Bitcoin traded around $92,000 on Friday after yet another unsuccessful attempt to rise above $93,000, continuing the indecisive price movement that has characterized recent sessions. This trend indicates that sellers remain active in the mid-$93,000s, while buyers are stepping in around $91,000, yet neither side has garnered enough momentum to define a clear market direction.
The one-month chart reveals that Bitcoin is still trapped within a descending structure established since the highs of early November, with the latest rebound forming yet another lower high. Previously hitting around $93,500, Bitcoin has since retreated, maintaining the overarching corrective pattern. With momentum appearing weak, intraday efforts to recover are quickly losing steam, suggesting the presence of thin liquidity above current price levels. A significant drop below $91,000 could lead the cryptocurrency to test its next support level between $90,000 and $90,500. Conversely, bulls must reclaim $93,200 to disrupt the current short-term downtrend.
Meanwhile, large-cap cryptocurrencies exhibited mixed performance as the weekend approached.
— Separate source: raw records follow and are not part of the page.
-- ==== Sys2Proof/Machine/Dispatch.lean ====
section
/-! DEFINITION. One arm per command: its meaning. -/

namespace Sys2Proof.Machine

/-- The effect of a command on everything but the queue of waiting commands. -/
def exec (i : Instr) (s : State) : Host.Outcome State Fault Refusal :=
  match i with
  | .reset => Sys2Proof.Machine.execReset s
  | .badFrame link bytes => Sys2Proof.Machine.execBadFrame link bytes s
  | .dispatchFrame l kind payload => Sys2Proof.Machine.execDispatchFrame l kind payload s
  | .dispatchLinkTimeout l => Sys2Proof.Machine.execDispatchLinkTimeout l s
  | .dispatchTransmitComplete l => Sys2Proof.Machine.execDispatchTransmitComplete l s
  | .heartbeat l => Sys2Proof.Machine.execHeartbeat l s
  | .setDispatch l a b => Sys2Proof.Machine.execSetDispatch l a b s
  | .queryLink l sel => Sys2Proof.Machine.execQueryLink l sel s
  | .setGrid l lanes bays => Sys2Proof.Machine.execSetGrid l lanes bays s
  | .setSegment l a => Sys2Proof.Machine.execSetSegment l a s
  | .queryGrid l => Sys2Proof.Machine.execQueryGrid l s
  | .routeRequest l a => Sys2Proof.Machine.execRouteRequest l a s
  | .routeExtend l c stop ids => Sys2Proof.Machine.execRouteExtend l c stop ids s
  | .routeCancel l c => Sys2Proof.Machine.execRouteCancel l c s
  | .pendingCancel l c => Sys2Proof.Machine.execPendingCancel l c s
  | .segmentBlock l r => Sys2Proof.Machine.execSegmentBlock l r s
  | .segmentUnblock l r => Sys2Proof.Machine.execSegmentUnblock l r s
  | .querySegment l k => Sys2Proof.Machine.execQuerySegment l k s
  | .registerCarrier l c k => Sys2Proof.Machine.execRegisterCarrier l c k s
  | .deregisterCarrier l c => Sys2Proof.Machine.execDeregisterCarrier l c s
  | .setClass l a => Sys2Proof.Machine.execSetClass l a s
  | .recoverCarrier l c => Sys2Proof.Machine.execRecoverCarrier l c s
  | .releaseFrozen l c => Sys2Proof.Machine.execReleaseFrozen l c s
  | .clearEmergency l c => Sys2Proof.Machine.execClearEmergency l c s
  | .queryCarrier l c => Sys2Proof.Machine.execQueryCarrier l c s
  | .setCrane l k sel g o => Sys2Proof.Machine.execSetCrane l k sel g o s
  | .setCraneOperating l k o => Sys2Proof.Machine.execSetCraneOperating l k o s
  | .clearCrane l k => Sys2Proof.Machine.execClearCrane l k s
  | .queryCrane l k => Sys2Proof.Machine.execQueryCrane l k s
  | .setRadio l a => Sys2Proof.Machine.execSetRadio l a s
  | .flushRouting l => Sys2Proof.Machine.execFlushRouting l s
  | .broadcastConfig l a => Sys2Proof.Machine.execBroadcastConfig l a s
  | .broadcastTrigger l => Sys2Proof.Machine.execBroadcastTrigger l s
  | .queryBroadcast l => Sys2Proof.Machine.execQueryBroadcast l s
  | .setCopyRule l a => Sys2Proof.Machine.execSetCopyRule l a s
  | .activate l t => Sys2Proof.Machine.execActivate l t s
  | .enterConfig l => Sys2Proof.Machine.execEnterConfig l s
  | .saveSettings l => Sys2Proof.Machine.execSaveSettings l s
  | .saveWriteCompletion differs => Sys2Proof.Machine.execSaveWriteCompletion differs s
  | .positionReport r a => Sys2Proof.Machine.execPositionReport r a s
  | .carrierEvent r a => Sys2Proof.Machine.execCarrierEvent r a s
  | .modemHeartbeat r => Sys2Proof.Machine.execModemHeartbeat r s
  | .radioUnusableFrame r kind payload => Sys2Proof.Machine.execRadioUnusableFrame r kind payload s
  | .radioLinkTimeout r => Sys2Proof.Machine.execRadioLinkTimeout r s
  | .radioTransmitComplete r => Sys2Proof.Machine.execRadioTransmitComplete r s
  | .learningEntryExpiry c => Sys2Proof.Machine.execLearningEntryExpiry c s
  | .flushVisit => Sys2Proof.Machine.execFlushVisit s
  | .supervisionTimerExpiry c => Sys2Proof.Machine.execSupervisionTimerExpiry c s
  | .graceExpiry c => Sys2Proof.Machine.execGraceExpiry c s
  | .pendingExpired c => Sys2Proof.Machine.execPendingExpired c s
  | .craneReport k a => Sys2Proof.Machine.execCraneReport k a s
  | .lowerRequest k t => Sys2Proof.Machine.execLowerRequest k t s
  | .slotRelease k => Sys2Proof.Machine.execSlotRelease k s
  | .gantryRequest k b => Sys2Proof.Machine.execGantryRequest k b s
  | .craneUnusableFrame k kind payload => Sys2Proof.Machine.execCraneUnusableFrame k kind payload s
  | .claimLapsed k => Sys2Proof.Machine.execClaimLapsed k s
  | .craneLinkDown k => Sys2Proof.Machine.execCraneLinkDown k s
  | .craneTransmitComplete k => Sys2Proof.Machine.execCraneTransmitComplete k s
  | .periodTimerExpiry => Sys2Proof.Machine.execPeriodTimerExpiry s

end Sys2Proof.Machine
end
Ether was trading at approximately $3,150 following minor overnight declines. Solana saw a 4% drop, and XRP fell nearly 5%, while Cardano decreased about 2%. The total market capitalization of cryptocurrencies gained about 1% over the last 24 hours, stabilizing around $3.2 trillion. This uptick follows a slow recovery that began about two weeks ago after a prolonged downward trend lasting seven weeks. Ether stood out as a leading asset over the past week, boasting gains exceeding 5%, and Zcash also demonstrated significant strength earlier in the session.
ETF flow data displayed a notable divergence in market activity. Spot Bitcoin products experienced net outflows of nearly $14.9 million, while ether funds attracted an impressive inflow of $140.2 million. This shift indicates fresh capital being channeled away from Bitcoin and into the Ethereum ecosystem. Liquidation data from the day indicated $45 million in long liquidations for Bitcoin and $50.7 million for shorts. In contrast, Ethereum experienced over $103 million in short liquidations, revealing that traders betting against ether were caught off guard as volatility increased.
Further complicating the trading landscape, macroeconomic data introduced additional uncertainty. U.S. ADP payrolls saw a decrease of 32,000 in November, a figure significantly below expectations, suggesting a more rapid cooling of the labor market. Wage growth also showed signs of slowing, prompting futures markets to assign nearly a 90% probability of a rate cut in December. The dollar index fluctuated sharply as traders recalibrated their rate expectations, resulting in heightened volatility across risk markets.
FxPro analyst Alex Kuptsikevich noted that Bitcoin’s brief approach to $94,000 encountered resistance from sellers that was “not yet too aggressive,” suggesting that the market may not confront stronger resistance until reaching the $98,000–$100,000 range. He emphasized that the reaction at these higher levels would be crucial in determining whether a sustainable recovery is in the works or if the recent gains are merely corrective.
Elsewhere, analysts from Bitunix remarked that the market is navigating a “composite phase of macroeconomic turning-point expectations coupled with internal capital rotation within crypto.” They cited ETF flows and inconsistent liquidation patterns as evidence of divergent risk appetite. Expectations lean towards a continuation of structurally volatile, range-bound trading until Bitcoin either manages to maintain levels above $93,000 or breaks below the $90,500 threshold.
Supportive developments from institutional players have bolstered broader market sentiment. Vanguard recently opened access to crypto ETF trading for its clients, while Bank of America informed institutional customers of potential allocations of 1%–4% of their portfolios to digital assets. Additionally, the CME has launched a VIX-style implied volatility index for Bitcoin futures, with plans for similar products for Ether, Solana, and XRP in the pipeline.